Reflecting that duality, the U.S. Department of Justice disbanded the National Cryptocurrency Enforcement Team and redirected focus toward prosecuting criminal conduct such as trafficking, according to the Associated Press. The recalibration suggests prioritizing cases where digital assets facilitate clear harms over purely regulatory disputes.

Across categories, networks route proceeds via stablecoin payments, leverage intermediated “guarantee” or escrow arrangements on messaging apps, and engage cross-border money brokers. These patterns align with flows tied to Southeast Asian exploitation hubs and related laundering infrastructure.

In the child sexual abuse material economy, the Internet Watch Foundation reported 312,030 reports in 2025 and shares any identified payment information with law enforcement to support investigations.

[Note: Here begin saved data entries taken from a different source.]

-- ==== Sys2Proof/Laws/KeepsBringup.lean ====
section
/-! SUPPORT. What the operations of Machine/Bringup.lean keep (Laws/Keeps.lean). -/

namespace Sys2Proof.Machine

set_option linter.unusedTactic false
set_option linter.unreachableTactic false
set_option linter.unusedVariables false
set_option linter.unusedSimpArgs false

variable {s t u : State}

theorem State.countYield_keeps (h : Keeps s t) {x1 x2 x3 x4 x5} : Keeps s (State.countYield t x1 x2 x3 x4 x5) := by
  unfold State.countYield
  repeat' with_reducible first
    | exact h | assumption | simp only [Keeps.mk_iff] | apply KeepsParts.same | apply Keeps2.snd | split | apply Keeps2.mk
    | refine Keeps2.of (by assumption) ?_ | dsimp only

theorem State.unionRule_keeps (h : Keeps s t) {x1 x2 x3 x4 x5 x6} : Keeps s (State.unionRule t x1 x2 x3 x4 x5 x6) := by
  unfold State.unionRule
  repeat' with_reducible first
    | exact h | assumption | apply State.countYield_keeps | apply State.logFault_keeps | apply State.logFieldFail_keeps
    | apply Keeps.ite | simp only [Keeps.mk_iff] | apply KeepsParts.same | apply KeepsParts.send | split | dsimp only

theorem State.promote_keeps (h : Keeps s t) {x1 x2 x3} : Keeps s (State.promote t x1 x2 x3) := by
  induction x3 generalizing t x1 x2 with
  | zero =>
    rw [State.promote]
    repeat' with_reducible first
    | exact h | assumption | apply State.pick_keeps
    | apply State.setCore_keeps | apply State.setUnit_keeps | apply Keeps.ite
      | simp only [Keeps.mk_iff] | apply KeepsParts.same | split | dsimp only
  | succ n ih =>
    rw [State.promote]
    repeat' with_reducible first
    | exact h | assumption | apply State.pick_keeps
    | apply ih | apply State.setCore_keeps | apply State.setUnit_keeps | apply Keeps.ite
      | simp only [Keeps.mk_iff] | apply KeepsParts.same | split | dsimp only

theorem State.selectDie_keeps (h : Keeps s t) {x1} : Keeps s (State.selectDie t x1) := by
  unfold State.selectDie
  repeat' with_reducible first
    | exact h | assumption | apply State.setCore_keeps | apply State.setUnit_keeps | apply State.promote_keeps
    | refine Keeps.foldl (fun _ _ _ => ?_) ?_ | refine Keeps2.foldl (fun _ _ _ => ?_) ?_ | apply Keeps2.snd | split
    | apply Keeps2.mk | refine Keeps2.of (by assumption) ?_ | dsimp only

theorem State.replaceCore_keeps (h : Keeps s t) {x1 x2 x3} : Keeps s (State.replaceCore t x1 x2 x3) := by
  unfold State.replaceCore
  repeat' with_reducible first
    | exact h | assumption | apply State.listCore_keeps | apply State.promote_keeps | apply State.scheduleNext_keeps
    | refine Keeps.foldl (fun _ _ _ => ?_) ?_ | apply Keeps.ite | split | dsimp only

theorem State.fresh_passes (h : Passes s t) : Passes s t.fresh := by
  obtain ⟨a, b, c, d, e, g⟩ := h
  have k : Clock.sound State.reset.clk := ⟨by decide, by decide, by decide⟩
  exact ⟨a, b, fun _ => k, d, fun _ => rfl, g⟩

theorem State.unlist_keeps (h : Keeps s t) {x1 x2} : Keeps s (State.unlist t x1 x2) := by
  unfold State.unlist
  repeat' with_reducible first
    | exact h | assumption | apply Keeps.ite | simp only [Keeps.mk_iff] | apply KeepsParts.same | split | dsimp only

theorem State.coreTested_keeps (h : Keeps s t) {x1 x2} : Keeps s (State.coreTested t x1 x2) := by
  unfold State.coreTested
  repeat' with_reducible first
    | exact h | assumption | apply State.unlist_keeps | apply State.unionRule_keeps | split | dsimp only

This highlights how on-chain evidence can complement victim-centered takedowns while avoiding conflation with consensual adult services.

That visibility has intensified debate over platform responsibility, with advocates urging messaging platforms and stablecoin issuers to restrict abusive accounts or freeze assets where abuse is evident. “Why are Telegram and Tether OK with making money from the exploitation of humans? They know this is happening … They allow these criminal operations to continue to use their tools,” said Erin West, former prosecutor with Operation Shamrock.

At the state level, Manhattan District Attorney Alvin Bragg has urged licensing, strong KYC, and penalties for unlicensed crypto businesses to close enforcement blind spots, as reported by Decrypt. In parallel, investigators increasingly rely on blockchain analytics to trace flows, seize funds, and pursue restitution where possible.

At the time of this writing, Coinbase Global (COIN) traded near $161.04, up about 10.21% intraday, per delayed Nasdaq real-time data. This market context is background only and not related to specific enforcement matters.